One suspects Guardiola himself did not really believe what he was saying on Tuesday evening either. He was frustrated but he was also calculating.

It was, like many managers’ post-match utterances, a diversion tactic. He had fielded a weakened side but one with enough within the ranks to get past a second string Wolves.

That they couldn’t find a single goal in two hours of play would have been a major cause for concern, especially as Guardiola started with his star strike pairing of Sergio Aguero and Gabriel Jesus.

Not even the introduction of Leroy Sane and, player of the season so far, Kevin De Bruyne could break Wolves’ resistance. Other Premier League clubs would have taken note.

Rather than focus on the shortcomings of his own players, the manager dipped into his imagination and came up with that creative justification. Guardiola even excused the excuse by saying he was entitled to the view because City won. They didn’t; they drew the game but went through on penalties. There is a significant difference.

Guardiola’s diversion tactics worked and that is no bad thing from the point of view of City’s players.

Like his cross-city rival Jose Mourinho, there is an art to deflecting criticism. Mourinho became the master practitioner of this during his first spell in charge at Chelsea. It was one of the reasons his players developed such a bond with him. During his early years at Stamford Bridge there were several big disciplinary issues to deal with on and off the pitch but Mourinho, to the fury of rivals, often made the post-match analysis all about himself.

That takes an enormous pressure off the players. On Tuesday night, do you think Guardiola will have walked back into the dressing room after his media briefings and said to the players, “Don’t worry lads, the ball was rubbish.”?

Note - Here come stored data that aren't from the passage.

-- ==== Sys2Proof/Machine/TypesDrive.lean ====
section
/-!
DEFINITION. The types of drive ports and storage (15).
-/

namespace Sys2Proof.Machine

open Sys2Proof

/-- A virtual block function (15 R511); `extents` are its 48-byte records by index. -/
structure Vbf where
  owner : Nat
  num : Nat
  blockSize : Nat
  key : Option Nat
  extents : List (List Byte) := []
  deriving DecidableEq, Repr

/-- What the blink of a power indicator leads to (15 R505, R507). -/
inductive Blink where
  | start
  | remove
  deriving DecidableEq, Repr

/-- A drive port beside its registers (15 R504-R510): the start step it waits in (1 power, 2 link, 3 wait, 4 ready, 5 identify; 0 none)
and when that runs out, a blink with its end, the end of a quiescing phase, a controller reset running with its end, CAP.TO in 500 ms,
identity and namespaces, the admin command running, power indicator 0 off, 1 on, 2 blink. -/
structure Drive where
  step : Nat := 0
  deadline : Nat := 0
  blink : Option (Blink × Nat) := none
  quiesceAt : Nat := 0
  resetting : Option Nat := none
  capTo : Nat := 0
  serial : List Byte := zeros 20
  model : List Byte := zeros 40
  ns : List NsInfo := []
  adm : Option Nat := none
  led : Nat := 0
  deriving DecidableEq, Repr

/-- A remote target (15 R516, R517): its record as connected, state 0 DOWN, 1 CONNECTING, 2 CONNECTED, what it answered, counts, the
RTO runs of its connections, the end of a connect or reconnect, whether it is a reconnect. -/
structure Target where
  rcd : List Byte := zeros 56
  st : Nat := 0
  info : TgtInfo := ⟨0, 0, 0, []⟩
  bytes : Nat := 0
  digestErrs : Nat := 0
  reconnects : Nat := 0
  rto : SMap Nat := []
  deadline : Nat := 0
  again : Bool := false
  deriving DecidableEq, Repr

/-- Where a backend command stands: waiting for data from the host; in a cipher complex before it is issued; ready to issue; issued;
in a cipher complex after its data came; waiting to write host memory; done. -/
inductive IoSt where
  | staging
  | encrypt
  | ready
  | issued
  | decrypt
  | toHost
  | done
  deriving DecidableEq, Repr

/-- A backend command (15 R512): the entry it is part of and its place there in LBA order, the VBF and extent, the entry's opcode, drive
port or target, namespace, backing LBA, first virtual LBA, blocks and their size, its bytes' place in the entry's buffer and in the
staging area, key slot, device status, its reissues after digest errors and its timeout. -/
structure Io where
  id : Nat
  g : Nat
  idx : Nat
  part : Nat
  owner : Nat
  vbf : Nat
  extent : Nat
  op : Nat
  remote : Bool
  port : Nat
  nsid : Nat
  lba : Nat
  vlba : Nat
  blocks : Nat
  bs : Nat
  off : Nat
  stage : Nat := 0
  len : Nat := 0
  key : Option Nat := none
  st : IoSt
  status : Nat := 0
  tries : Nat := 0
  deadline : Nat := 0
  deriving DecidableEq, Repr

/-- Drive ports, remote targets, VBFs and backend commands (15). -/
structure DriveState where
  vbfs : List Vbf := []
  drives : SMap Drive := []
  tgts : SMap Target := []
  ios : List Io := []
  next : Nat := 0
  deriving DecidableEq, Repr

end Sys2Proof.Machine
end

Of course not, he will have taken them to task for a sub-standard performance against a Wolves side that made nine changes from last weekend’s win over Preston.

The one major flaw in Pep’s argument was the credibility of the complaint.

He has form, though. Back in 2014, after his Bayern Munich side lost a Champions’ League match against Atletico Madrid he blamed the pitch.

Even before the match, members of his staff had come out and actually measured the length of the grass. “The movement of the ball was slow and the pitch didn’t help. The grass was dry and we knew it would be like this” he said of the playing surface at the Vicente Calderon.

Back in the winter of 1993, after taking stock of the situation, Gazza and co re-emerged for the second half against San Marino and won 6-0. Who knows, maybe City will go all the way and win the Carabao Cup itself. Whatever happens, Guardiola certainly showed some balls coming out with an excuse like that.